Recorded data:
/-- A step that changes only the lane, as a raising does, follows. -/
theorem Follows.of_lane {s : State} {l : Lane} (ha : l.aligned = s.lane.aligned) (hr : l.rx = s.lane.rx) (hh : l.hold = s.lane.hold)
    (hw : l.answers = s.lane.answers) (he : s.lane.reported <+: l.reported)
    (hl : ∀ k, s.lane.conditions.latched k = true → l.conditions.latched k = true) : Follows s { s with lane := l } :=
  { Follows.refl s with aligned := ha, rx := hr, hold := hh, answers := hw, events := he, latched := hl }

/-! ## The lane -/

theorem Conditions.latched_put (x : Conditions) (v : Bool) (k j : Condition) :
    (x.put v k).latched j = if j = k then v else x.latched j := by
  cases k <;> cases j <;> rfl

theorem Lane.raise_aligned (n : Nat) (e : Event) (l : Lane) : (l.raise n e).aligned = l.aligned := by
  unfold Lane.raise; split <;> [rfl; split <;> rfl]

theorem Lane.raise_rx (n : Nat) (e : Event) (l : Lane) : (l.raise n e).rx = l.rx := by
  unfold Lane.raise; split <;> [rfl; split <;> rfl]

theorem Lane.raise_hold (n : Nat) (e : Event) (l : Lane) : (l.raise n e).hold = l.hold := by
  unfold Lane.raise; split <;> [rfl; split <;> rfl]

theorem Lane.raise_replies (n : Nat) (e : Event) (l : Lane) : (l.raise n e).replies = l.replies := by
  unfold Lane.raise; split <;> [rfl; split <;> rfl]

theorem Lane.raise_sending (n : Nat) (e : Event) (l : Lane) : (l.raise n e).sending = l.sending := by
  unfold Lane.raise; split <;> [rfl; split <;> rfl]

theorem Lane.raise_answers (n : Nat) (e : Event) (l : Lane) : (l.raise n e).answers = l.answers := by
  simp [Lane.answers, Lane.raise_replies, Lane.raise_sending]

theorem Lane.raise_events (n : Nat) (e : Event) (l : Lane) :
    (l.raise n e).events = if l.events.length < 64 then l.events ++ [⟨n, e⟩] else l.events := by
  unfold Lane.raise; split <;> [rfl; split <;> rfl]

theorem Lane.raise_reported (n : Nat) (e : Event) (l : Lane) : l.reported <+: (l.raise n e).reported := by
  simp only [Lane.reported, Lane.raise_sending, Lane.raise_events]
  split_ifs
  · rw [← List.append_assoc]; exact List.prefix_append _ _
  · exact List.prefix_refl _

theorem Lane.raise_latched (n : Nat) (e : Event) (l : Lane) (k : Condition) (h : l.conditions.latched k = true) :
    (l.raise n e).conditions.latched k = true := by
  unfold Lane.raise
  split
  · exact h
  · split
    · exact h
    · simp only [Conditions.latched_put]; split <;> simp_all

theorem Follows.raise (s : State) (e : Event) : Follows s (s.raise e) :=
  Follows.of_lane (Lane.raise_aligned ..) (Lane.raise_rx ..) (Lane.raise_hold ..) (Lane.raise_answers ..) (Lane.raise_reported ..)
    (fun k => Lane.raise_latched _ _ _ k)

theorem Follows.raiseCondition (s : State) (r : CondRaise) : Follows s (s.raiseCondition r) := by
  unfold State.raiseCondition Lane.raiseCondition
  split
  · exact Follows.refl s
  · refine Follows.of_lane (Lane.raise_aligned ..) (Lane.raise_rx ..) (Lane.raise_hold ..) (Lane.raise_answers ..)
      (Lane.raise_reported s.now (.condition r) { s.lane with conditions := s.lane.conditions.put true r.condition })
      (fun k h => Lane.raise_latched _ _ _ k ?_)
    simp only [Conditions.latched_put]; split <;> simp_all

theorem Follows.chooseReturn (s : State) : Follows s s.chooseReturn := by
  unfold State.chooseReturn Lane.choose
  split
  · rename_i hs
    split
    · rename_i hr
      exact Follows.of_lane rfl rfl rfl (by simp [Lane.answers, hs.2, hr]) (by simp [Lane.reported, hs.2]) (fun _ h => h)
    · rename_i hr he
      refine Follows.of_lane rfl rfl rfl (by simp [Lane.answers, hs.2, hr]) ?_ (fun _ h => h)
      simp only [Lane.reported, hs.2, he]
      split <;> simp
    · exact Follows.refl s
  · exact Follows.refl s

/-! ## Requests, needs and ladders -/

theorem Follows.place (s : State) (op : StationOp) (a : Option Nat) (o : Origins) : Follows s (s.place op a o) :=
  { Follows.refl s with requests := fun r hr _ => addRequest_covers_old _ _ r hr }

theorem State.place_covers (s : State) (op : StationOp) (a : Option Nat) (o : Origins) :
    ∃ q ∈ (s.place op a o).service.pending, q.covers ⟨op, a, o⟩ := addRequest_covers_new _ _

- EXERCISE GOAL:
Which lines in the data above contain "raiseCondition"? Show each one.

- EXERCISE OUTPUT:
theorem Follows.raiseCondition (s : State) (r : CondRaise) : Follows s (s.raiseCondition r) := by
  unfold State.raiseCondition Lane.raiseCondition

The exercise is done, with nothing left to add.